You can dynamically group documents using logic via a [`case`](https://coralogix.com/docs/dataprime/language-reference/functions-reference/cases/case/index.md) expression. This is useful for creating buckets like "fast", "slow", and "critical".

### Syntax

```dataprime
groupby case {
  <condition1> -> <label1>,
  <condition2> -> <label2>,
  _ -> <default_label>
} as <alias>
aggregate count() as <alias>
```

### Example: Group spans into latency tiers

#### Sample data

```json
{ "duration": 1200 }
{ "duration": 800 }
{ "duration": 300 }
```

#### Query

```dataprime
source spans
| groupby case {
    duration > 1000 -> 'super slow',
    duration > 500 -> 'slow',
    _ -> 'ok'
  } as latency_level
| aggregate count() as request_count
```

#### Result

| latency_level | request_count |
| ------------- | ------------- |
| super slow    | 1             |
| slow          | 2             |
| ok            | 8             |

______________________________________________________________________

## Aggregate over spans (traces)

### Description

You can aggregate directly on spans using basic metrics like count and max. This is often used to get an overview of tracing volume and performance.

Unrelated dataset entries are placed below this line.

/-- The plan sequencer and the plan banks (spec/05). -/
structure Plan where
  /-- 0 IDLE, 1 ARMED, 2 RUNNING, 3 SWITCHING, 4 STOPPING (R236, R239). -/
  st : Nat := 0
  active : Nat := 0
  shadowValid : Bool := false
  stopReason : Nat := 0
  pass : Nat := 0
  banks : List PlanBank := [{}, {}]
  /-- The cycle is open: an OPEN instance, a hold, the gap (R221). -/
  openNow : Bool := true
  /-- Holds charged and not begun, and whether one runs (R223, R224). -/
  charged : Nat := 0
  holding : Bool := false
  /-- Holds charged in the pass so far. -/
  holds : Nat := 0
  /-- The record of the pass in progress. -/
  acc : PassRec := {}
  /-- A stop that waits: at the pass end, or for the end of SWITCHING (R236, R237); 0 none, else the stop_reason. -/
  stopAt : Nat := 0
  /-- Requests issued in the open cycles in progress (R221). -/
  openSpent : Nat := 0
  /-- Open cycles that requests issued have used and the clock has not passed (the model's own: DESIGN CHOICE, notes/assumptions 2). -/
  openUsed : Nat := 0
  /-- Plan clock (the model's own, DESIGN CHOICE, notes/assumptions 8): the fc of the next instance, or the earliest a pass may start. -/
  fc : Nat := 0
  /-- Earliest nominal start of the next pass, and nominal start of the pass in progress (R201). -/
  base : Nat := 0
  nominal : Nat := 0
  /-- Next slot entry, instances of it issued, and the planned offset of the next instance (R199, R200). -/
  slot : Nat := 0
  rep : Nat := 0
  off : Nat := 0
  /-- Generator indices by `4 × generator + dimension` (R210). -/
  gidx : SMap Nat := []
  /-- Passes to run, 0 until stopped; passes run; records written (R233). -/
  passes : Nat := 0
  ran : Nat := 0
  written : Nat := 0
  /-- The summary in progress and the passes it holds (R233). -/
  sum : Option (PassRec × Nat) := none
  /-- Plan digest accumulators, and DRF_PLAN_DIGESTn (R234). -/
  dig : SMap (BitVec 64) := []
  digOut : SMap (BitVec 64) := []
  /-- The plan write buffer (R228). -/
  wbuf : List WBeat := []
  /-- The barrier token held: fc of its acceptance (R231). -/
  token : Option Nat := none
  /-- The PLAN.RUN whose switch is pending or in progress, with its passes; PLAN.STOP commands that wait for IDLE (R436). -/
  switchCmd : Option (Nat × Nat) := none
  stopCmds : List Nat := []
  /-- Plan lock was lost during the pass (R227). -/
  lockGone : Bool := false
  /-- Bank cycles reserved by instances: bank, first fc, fc after the last (R220, R223). -/
  resv : List (Nat × Nat × Nat) := []
  /-- Lines whose last plan writes are not yet seen by lookups, oldest first (R222). -/
  veil : List Veil := []
  /-- Lines whose STAGE_OUT write-back waits: for the lock of a PAIRED_LAG line to clear, or for an eviction buffer (R324, R351). -/
  stageOuts : List Nat := []
  /-- The fc after the last instance issued of the pass (R203). -/
  endFc : Nat := 0
  deriving DecidableEq, Repr

/-- A copy of the repair map: generation count, disabled ways by bank, spare rows assigned as (bank, way, row, spare row) (R480, R482). -/
structure RepairMap where
  gen : Nat := 0
  ways : SMap Nat := []
  spares : List (Nat × Nat × Nat × Nat) := []
  deriving DecidableEq, Repr

/-- Health, spares, ageing, retirement (spec/13). -/
structure Health where
  /-- The arithmetic island is suspect (R492, R493). -/
  suspect : Bool := false
  /-- Disabled ways by bank, 16 bits each (R509). -/
  wayDis : SMap Nat := []
  /-- Ways being emptied: bank and way (R487, R488). -/
  wayGoing : List (Nat × Nat) := []
  /-- Spare rows assigned: bank, way, row, spare row; rows being copied: bank, way, row (R484, R485). -/
  spares : List (Nat × Nat × Nat × Nat) := []
  copies : List (Nat × Nat × Nat) := []
  /-- Generation count of the repair map in force (R482). -/
  mapGen : Nat := 0
  /-- The ledger's two copies of the repair map, whether the map in force waits to be written, and the time of the last write plus one
  (R480, R482). -/
  maps : RepairMap × RepairMap := ({}, {})
  mapWait : Bool := false
  mapAt : Nat := 0
  /-- Sheaf banks out of allocation (R483). -/
  banksOut : List Nat := []
  /-- Faults classified: location, time in ns (R483). -/
  faults : List (Nat × Nat) := []
  /-- Ledger rings by entry: ageing records and fault history, entries written to each, time of the last write to each plus one, and
  entries that wait for the 10 ms of R482. -/
  ageRing : SMap LedEnt := []
  ageN : Nat := 0
  ageAt : Nat := 0
  histRing : SMap LedEnt := []
  histN : Nat := 0
  histAt : Nat := 0
  ledWait : List LedEnt := []
  /-- Identity region of the ledger (R480): canary margin at first start-up plus one, power-on count, slice-caused unavailability in
  µs, retirements. -/
  canary0 : Nat := 0
  powerOns : Nat := 0
  unavail : Nat := 0
  /-- A request to a paired last has waited, or been answered ST_DATA_LOST or ST_FENCED, in the present µs (R360). -/
  unavailNow : Bool := false
  retires : Nat := 0
  /-- sc for which the control island has been powered: the powered hours of R480. -/
  poweredSc : Nat := 0
  /-- Kernels (R490 to R492): the kernel being rerun, its reruns left, those that failed too; rounds, failures. -/
  kernel : Nat := 0
  /-- The kernel whose turn it is (R490). -/
  kernelAt : Nat := 0
  rerun : Nat := 0
  rerunBad : Nat := 0
  rounds : Nat := 0
  fails : Nat := 0
  /-- The ac that KERNEL instances have given each kernel since its last run ended, by kernel (R208, R490). -/
  kernelAc : SMap Nat := []
  /-- Test packs by slot (R494). -/
  packs : SMap Bytes := []
  /-- A TEST.RUN with stress: 0 none, 1 asked for STRESS_SET, 2 waits for its end; the command, the kernels that failed and the
  first failing pack test plus one (R496). -/
  stress : Nat := 0
  stressCmd : Nat := 0
  stressBad : Nat := 0
  stressPack : Nat := 0
  /-- Ageing (R498 to R501): the sample's figures, voltages proposed and applied in mV, time in ns of the last proposal plus one. -/
  dCore : Nat := 0
  dArr : Nat := 0
  margin : Nat := 0
  propCore : Nat := 0
  propArr : Nat := 0
  vCore : Nat := 750
  vArr : Nat := 800
  proposed : Nat := 0
  /-- droop_threshold as the slice sets it (R500). -/
  rState : Nat := 0
  rReason : Nat := 0
  /-- Step of R505 the drain has reached, the SLICE.RETIRE commands that wait for it, its flags and counts. -/
  rStep : Nat := 0
  rCmds : List Nat := []
  noDrain : Bool := false
  written : Nat := 0
  lost : SMap Nat := []
  /-- The harrow (R454 to R458): position in the pass, passes, visits that found a failure. -/
  pos : Nat := 0
  passes : Nat := 0
  failures : Nat := 0
  deriving DecidableEq, Repr

/-- The machine. -/
structure State where
  /-- Commands waiting, first in, first out. -/
  pending : List Instr := []
  /-- Messages and beats held in safe retention until its exit, oldest first (R558). -/
  held : List Instr := []
  /-- What the slice has driven, oldest first. -/
  out : List Out := []
  /-- Fabric cycles passed. -/
  now : Nat := 0
  /-- Free values drawn (the model's own, DESIGN CHOICE, notes/assumptions 4). -/
  free : Nat := 0
  /-- Writable register bits, exclusive-or their reset values, by offset. -/
  csr : SMap (BitVec 64) := []
  /-- Transmit credits by channel (R268, R19, R21), those of BLK demand beats preset (DESIGN CHOICE, notes/assumptions 5), and messages
  waiting for them, oldest first. -/
  credits : SMap Nat := [(16, 32)]
  txq : List (Nat × Out) := []
  pw : Power := {}
  tm : Time := {}
  arr : Arr := {}
  coh : Coh := {}
  ari : Ari := {}
  gen : Gen := {}
  rg : Rings := {}
  hd : Head := {}
  sec : Sec := {}
  qs : Qos := {}
  tt : Tether := {}
  pr : Pair := {}
  pl : Plan := {}
  hl : Health := {}
  deriving DecidableEq, Repr

/-- The machine right after reset: every field at the value its declaration gives (INVENTORY.md, State). -/
def State.reset : State := {}

end Sys2Proof.Machine
end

### Example: Count spans and find longest one

#### Sample data

```json
{ "duration": 8000 }
{ "duration": 20000 }
{ "duration": 1000 }
```

#### Query

```dataprime
source spans
| aggregate
    count() as trace_count,
    max(duration) as max_trace_duration
```

#### Result

| trace_count | max_trace_duration |
| ----------- | ------------------ |
| 3           | 20000              |

This is helpful for validating trace ingestion and spotting extreme latency outliers.

______________________________________________________________________

## Common pitfalls or gotchas

- `groupby` removes all fields not explicitly included. Add fields as grouping keys or aggregations if you want to preserve them.
- Aggregations like `avg`, `count_if`, and `max` ignore `null` values. Make sure fields you're aggregating on are populated.
- You can only group by scalar values—arrays and objects are not supported unless flattened or transformed first.